To follow up from yesterday’s post: the Phaedrus reminds us that writing once was new, that it was a technology with unexamined potential. But as Socrates warned, it’s become a mechanism for forgetting; we forgot even his warning. Writing instructors came to view writing as transcendent, as something separable from debates about correctness, assessment, separable from history and context. But we’re better than that now, of course; as the narrative goes, we’ve remembered again, and reshaped our views to account for an understanding of writing as always grounded in contexts.
And as we’ve done so, something else has slipped away. Now it’s technology that is magical, polymorphous, transcendent, because in the discourse of writing and technology it’s always separable from context. Writing, in Plato’s time, was a technology, and a mechanism for forgetting: now, technologies for writing have themselves become such acontextualized mechanisms for forgetting.
Hawisher, LeBlanc, Moran and Selfe tell how “computers came into the field of composition studies in two rather different ways. They came in as fancy typewriters. . . and they came in as tools that would magically and mechanically improve students’ writing through style- and grammar-checking programs, spell checkers, computer-assisted instruction packages, and programs that would have the ability to parse English prose, which then seemed just around the technological corner” (71). Technology was a mechanism for efficiency in writing, something separable from writing that could make writing better.

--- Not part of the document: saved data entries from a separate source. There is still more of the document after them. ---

-- ==== Sys2Proof/Machine/Core.lean ====
section
/-! DEFINITION. Sys2Proof/Machine/Core.lean: the machine as the host takes it. -/

def Sys2Proof.core : Host.Core :=
  { State := Sys2Proof.Machine.State, Fault := Sys2Proof.Machine.Fault, Refusal := Sys2Proof.Machine.Refusal,
    step := Sys2Proof.Machine.step, reset := Sys2Proof.Machine.State.reset }
end

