-- ==== Sys2Proof/Safety.lean ====
section
/-! DEFINITION. Sys2Proof/Safety.lean: the terms in which statements speak of runs: the canonical form of memory, a run that does
not stop, when a word alone in its bundle issues, what an issue leaves alone, and the manual's tables of results written
down a second time, over integers, for the meanings to be compared with. -/

namespace Sys2Proof.Machine

/-! ### Memory and runs -/

/-- Memory and its metadata lanes are in canonical form: addresses strictly rising, nothing listed that an unlisted address
reads as. -/
def State.memWf (s : State) : Bool := SMap.wf 0 s.mem && SMap.wf 0 s.lanes

/-- Predicate p0 is 1 in both streams, in their checkpoints and in every saved context (R27). -/
def State.pZero (s : State) : Prop :=
  let ok (t : Stream) : Prop := t.sc.preds.getLsbD 0 = true ∧ ∀ c, t.ckpt = some c → c.sc.preds.getLsbD 0 = true
  ok s.prim ∧ ok s.sec ∧ ∀ c ∈ s.saved, ok c.stream

/-- A run of some steps that does not stop. -/
def SafeRun : Nat → State → Prop
  | 0, _ => True
  | n + 1, s => ∃ t, step s = .next t ∧ SafeRun n t

/-! ### Issue (R46, R80, R381) -/

/-- A word alone in its bundle meets nothing that keeps it from its waits and its effect: its guard holds; its stream has no error
pending; its bundle does not wait and is not replayed; no cause is due or found in its composition; nothing stalls it; checks that
hold it from afar have returned; it has no cause of its own. -/
def State.passes (s : State) (w : WordSem) : Bool :=
  guardHolds w.guard s.me && s.me.error.isNone && s.me.wait.isNone && s.me.replay.isNone &&
  (s.me.presented || ((dueAt [w] s.me).isEmpty && (compositionCauses [w] s.me s.bundle.hdr).isEmpty)) &&
  !s.bundleStalls [w] && (!s.probesAfar [w] || s.me.lateAt.any (fun c => decide (c ≤ s.now))) &&
  (s.mainCauses [w]).isEmpty

/-- Words of one bundle, first presented or stalled before, meet nothing that keeps them from their effects together. -/
def State.passesAll (s : State) (ws : List WordSem) : Bool :=
  ws.all (fun w => guardHolds w.guard s.me) && s.me.error.isNone && s.me.wait.isNone && s.me.replay.isNone &&
  (s.me.presented || ((dueAt ws s.me).isEmpty && (compositionCauses ws s.me s.bundle.hdr).isEmpty)) &&
  !s.bundleStalls ws && (s.mainCauses ws).isEmpty

/-- The machine as the word's wait and the hold of a commit bundle begin. -/
def State.begun (s : State) (w : WordSem) : State := w.begins (s.present.holdBegins [w])

/-- Nothing of the bundle itself waits any longer: no hold of a commit bundle, no wait of the word; no check fails, and no cause is found
at the end of the wait. -/
def State.waitOver (s : State) (w : WordSem) : Bool :=
  !s.commitHeld [w] && !w.waits s && (s.heldChecks [w]).isNone && (w.atEnd s).isEmpty

/-- The machine as a BAR or RDV is reached, the tags of a commit bundle's accesses moved. -/
def State.reached (s : State) (w : WordSem) : State := w.arrive (s.tagChecked [w])

/-- The bundle leaves: no other participant is waited for. -/
def State.leaves (s : State) (w : WordSem) : Bool := !w.parked s

/-- No cause of R323 ends a wait of the word in this cycle. -/
def State.undue (s : State) (w : WordSem) : Bool := !w.dueWait || (fabricDue s.me).isEmpty

/-- It issues at this moment: its wait, if it has one, is over as it begins. -/
def State.issues (s : State) (w : WordSem) : Bool :=
  s.passes w && !(s.begun w).me.arrived && (s.begun w).waitOver w && ((s.begun w).reached w).leaves w

/-- A word alone in a bundle that waits ends its wait at this moment. -/
def State.wakes (s : State) (w : WordSem) : Bool :=
  guardHolds w.guard s.me && s.me.error.isNone && s.me.wait.isSome && s.undue w && !s.held &&
  !s.overdue s.cur && s.me.consumed.isNone && (if s.me.arrived then s.leaves w else s.waitOver w && (s.reached w).leaves w)

/-- An instruction word, alone in its bundle, issues at this moment. -/
def State.ready (s : State) (i : Instr) : Bool := (semOf i).any s.issues

/-- It waits, and its wait ends at this moment. -/
def State.rouses (s : State) (i : Instr) : Bool := (semOf i).any s.wakes

/-- It begins a wait at this moment: for a condition of its own, for its late checks in a commit bundle, or, a BAR or RDV, for the
release of its earlier accesses. -/
def State.dallies (s : State) (i : Instr) : Bool :=
  (semOf i).any (fun w => s.passes w && !(s.begun w).me.arrived && ((s.begun w).commitHeld [w] || w.waits (s.begun w)) &&
    (s.begun w).undue w)

/-- A BAR or RDV is reached at this moment, and others are still to come. -/
def State.meets (s : State) (i : Instr) : Bool :=
  (semOf i).any (fun w => s.passes w && !(s.begun w).me.arrived && (s.begun w).waitOver w && w.parked ((s.begun w).reached w) &&
    (s.begun w).undue w)

/-- A word alone in its bundle, first presented, is free of what comes before its own causes in the order of R381: rank 1 to 5
causes and stalls. -/
def State.reaches (s : State) (w : WordSem) : Bool :=
  guardHolds w.guard s.me && s.me.error.isNone && s.me.wait.isNone && s.me.replay.isNone && (dueAt [w] s.me).isEmpty &&
  (compositionCauses [w] s.me s.bundle.hdr).isEmpty && !s.bundleStalls [w] && !s.probesAfar [w]

/-! ### What an issue leaves alone -/

/-- The machine `t` after an issue from `s` differs from `u` in the stream at issue and the model's own counters alone. -/
def LikeBut (s t u : State) : Prop := t.setStr s.cur s.me = { u with seq := t.seq, free := t.free, jump := t.jump }

/-- How a word marks the end of its bundle: a safe point, a commit bundle to come, the safe-point count restarts, and where it
sends the stream other than by a branch. -/
structure Mark where
  safe   : Bool
  commit : Bool
  fresh  : Bool
  jump   : Option W64

/-- The end of a bundle in a stream `a`, which `b` is afterwards: its task, latches, segment, journal and pending events stand;
its scalar state, results in flight and ports are said elsewhere; its counts advance and the marks of issue go. The safe point of a
bundle that also marks a commit bundle stands at the end of that commit bundle (R88, R89). -/
def EndsStream (m : Mark) (due : Option Nat) (a b : Stream) : Prop :=
  b = { a with
    sc := b.sc, flights := b.flights, ports := b.ports, commit := m.commit, ckptDue := due,
    atSafe := (m.safe && !m.commit) || (a.commit && a.safeC), safeC := m.safe && m.commit,
    ord := a.ord + 1, progress := a.progress + 1, presented := false, wait := none, lateAt := none, unsampled := false, resumed := false }

/-- Of the scalar state: the link stack, the shapes, the sequencer levels and the control registers stand. -/
def KeepsScalars (a b : Scalars) : Prop :=
  b = { a with
    pc := b.pc, delay := b.delay, queues := b.queues, preds := b.preds, rb := b.rb, loops := b.loops,
    safeCount := b.safeCount }

/-- The loop levels left after the bundle at an address: those it ends in their last iteration are gone (R86). -/
def levelsLeft (pc : W64) (ls : List LoopLvl) : List LoopLvl := ls.dropWhile (fun l => l.last == pc && l.j + 1 == l.iters)

/-- Where a stream goes after the bundle at issue in `s` (R24, R53, R82, R85, R86, R89): to the target if it was a delay bundle,
else where the word sends it, else back to the first bundle of the innermost level left, if it is that level's last bundle,
else to the bundle that follows. The rotation base and the stage predicate of the iteration to come change with it. -/
def Sequenced (s : State) (m : Mark) (a b : Scalars) : Prop :=
  let rb := if hdrRot s.bundle.hdr then a.rb + 1 else a.rb
  let goes (next : W64) : Prop := b.pc = s.me.sc.delay.getD next
  b.delay = (if s.me.sc.delay.isSome then none else a.delay) ∧
  b.safeCount = (if m.fresh then 0 else a.safeCount + 1) ∧
  match m.jump, levelsLeft s.bundle.pc a.loops with
  | some j, _ => goes j ∧ b.loops = a.loops ∧ b.rb = rb ∧ b.preds = a.preds
  | none, [] => goes s.bundle.next ∧ b.loops = [] ∧ b.rb = rb ∧ b.preds = a.preds
  | none, l :: ls =>
    if l.last = s.bundle.pc then
      goes l.first ∧ b.loops = { l with j := l.j + 1 } :: ls ∧ b.rb = rb + 1 ∧
      ∀ p, p < 16 → b.preds.getLsbD p = if p = physP b.rb 8 then decide (l.j + 1 < l.count) else a.preds.getLsbD p
    else goes s.bundle.next ∧ b.loops = l :: ls ∧ b.rb = rb ∧ b.preds = a.preds

/-- The head of each queue and port that some sources pop is gone, every other entry stands (R21). -/
def Pops (srcs : List Src) (a b : Stream) : Prop :=
  (∀ q, b.queue q = if q ∈ popQueues a srcs then (a.queue q).drop 1 else a.queue q) ∧
  (∀ k, b.port k =
    if k ∈ popPorts srcs then (a.port k).map (fun p => { p with entries := p.entries.drop 1 }) else a.port k)

/-- The whole effect of an issue from `s` that ends in `t`, whose bundle ends with the mark `m`: the machine is `u` but for the
stream at issue; that stream is `a`, in which the word's own effects stand, with the sources popped and the bundle ended, and
`fl` are its results in flight. -/
def BecomesAs (m : Mark) (s t u : State) (srcs : List Src) (a : Stream) (fl : List Flight) : Prop :=
  let b := t.str s.cur
  LikeBut s t u ∧ EndsStream m (if s.me.commit then some t.seq else a.ckptDue) a b ∧ KeepsScalars a.sc b.sc ∧
  Sequenced s m a.sc b.sc ∧ Pops srcs a b ∧ b.flights = fl

/-- The same of a word that marks nothing. -/
def Becomes (s t u : State) (srcs : List Src) (a : Stream) (fl : List Flight) : Prop :=
  BecomesAs ⟨false, false, false, s.jump⟩ s t u srcs a fl

/-- The result in flight that a word in `slot` issues now with a value, a destination and a latency (R25, R60). -/
def State.flight (s : State) (slot : Slot) (d : Dst) (v : W64) (lat : Nat) : Flight :=
  ⟨slot.idx, v, (match d with | .none => none | .queue q => some (physQ s.me.sc.rb q.toNat)), s.now + lat, s.seq⟩

/-- A word issues with one scalar result: the machine is `u` but for the stream at issue, which has the result in flight and
the word's sources popped. -/
def LandsIn (s t u : State) (srcs : List Src) (slot : Slot) (d : Dst) (v : W64) (lat : Nat) : Prop :=
  Becomes s t u srcs s.me (s.me.flights ++ [s.flight slot d v lat]) ∧ t.seq = s.seq + 1

/-- A word issues with one scalar result and no other effect. -/
def Lands (s t : State) (srcs : List Src) (slot : Slot) (d : Dst) (v : W64) (lat : Nat) : Prop := LandsIn s t s srcs slot d v lat

/-- A word issues that leaves the scalar state `c` (where there is one) and no result. -/
def WritesScalars (s t : State) (srcs : List Src) (c : Option Scalars) : Prop :=
  ∃ sc, c = some sc ∧ Becomes s t s srcs { s.me with sc } s.me.flights ∧ t.seq = s.seq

Views changed, though. In the years from 1986 to 1988, Hawisher, LeBlanc, Moran and Selfe point out, CMC (computer-mediated communication) became a significant part of the field of computers and composition. The networked environments of CMC were seen as offering the ability to flatten social distinctions. (In fact, even recent research in computers and composition that’s focused on race and gender has pointed to the ways in which networked environments can heighten certain social distinctions: in other words, technology itself is still separable from context.) And Hawisher, LeBlanc, Moran and Selfe describe “the fundamental changes that proponents of technology saw to be possible” in the period from 1989 to 1991: “student-centered rather than teacher-centered classes, increased participation of marginalized students, expanded and increasingly democratic access to systems of publication and distribution, and the democratization of information” (202). Technology-as-instrument was the tool teachers could use to foster a fairer classroom. As Hawisher, LeBlanc, Moran and Selfe point out, “computers were becoming everyone’s business — a seemingly transparent technology” (186). Part of my perspective in response to this proposition is shaped by the poststructuralist perspective on language as never transparent, as always politically laden and ideological (though seldom apparently so): I see technologies as always bearing similar properties, in similarly covert ways. Linda Brodkey, in her College English essay I’m always referring to (“On the Subjects of Class and Gender in ‘The Literacy Letters'”), argues that “Those who would occupy the best subject positions a discourse has to offer would have a vested interest in maintaining the illusion of speaking rather than being spoken by discourse” (126). So too for computers: we always want to see ourselves in the privileged positions vis-a-vis computers, and the instrumental stance rewards that desire. We use computers to speak, and are never spoken by them. For whom might this not be true?
We seem to have the idea that technology is always separable from culture, separable from economics, separable from writing, separable from instruction: it’s an independent variable. And here’s where I start to come back to neoclassical and Marxian economics: both seem to construct technology as something separable from their systems.
It strikes me that if writing enables the great forgetting–the written word allows us the luxury of not remembering–then the computer as window to the Web allows us the luxury of never having to know in the first place.
That is, with a very few minor skills, I can “know” anything the Web can serve up to me. Of course, the reductio ad absurdum is that I can know only what the Web can serve up to me, in the order it does so.
Yeah, one can only push these things so far. I would point out, however, that enabling isn’t quite the same as permitting, so there’s a little slippage in that reduction there. On the other hand, many of us are familiar with the lamentation that students think all useful knowledge is available via the Web, which has a bit of truth to it for some students, but also strikes me as rather contemptuous. I really didn’t learn how to do library research well until I was a graduate student; up to that point, it simply escaped me that all these esoteric journals existed: I think we know what impinges upon our daily lives, and students have had contact with the Web, and haven’t had contact with indices and databases.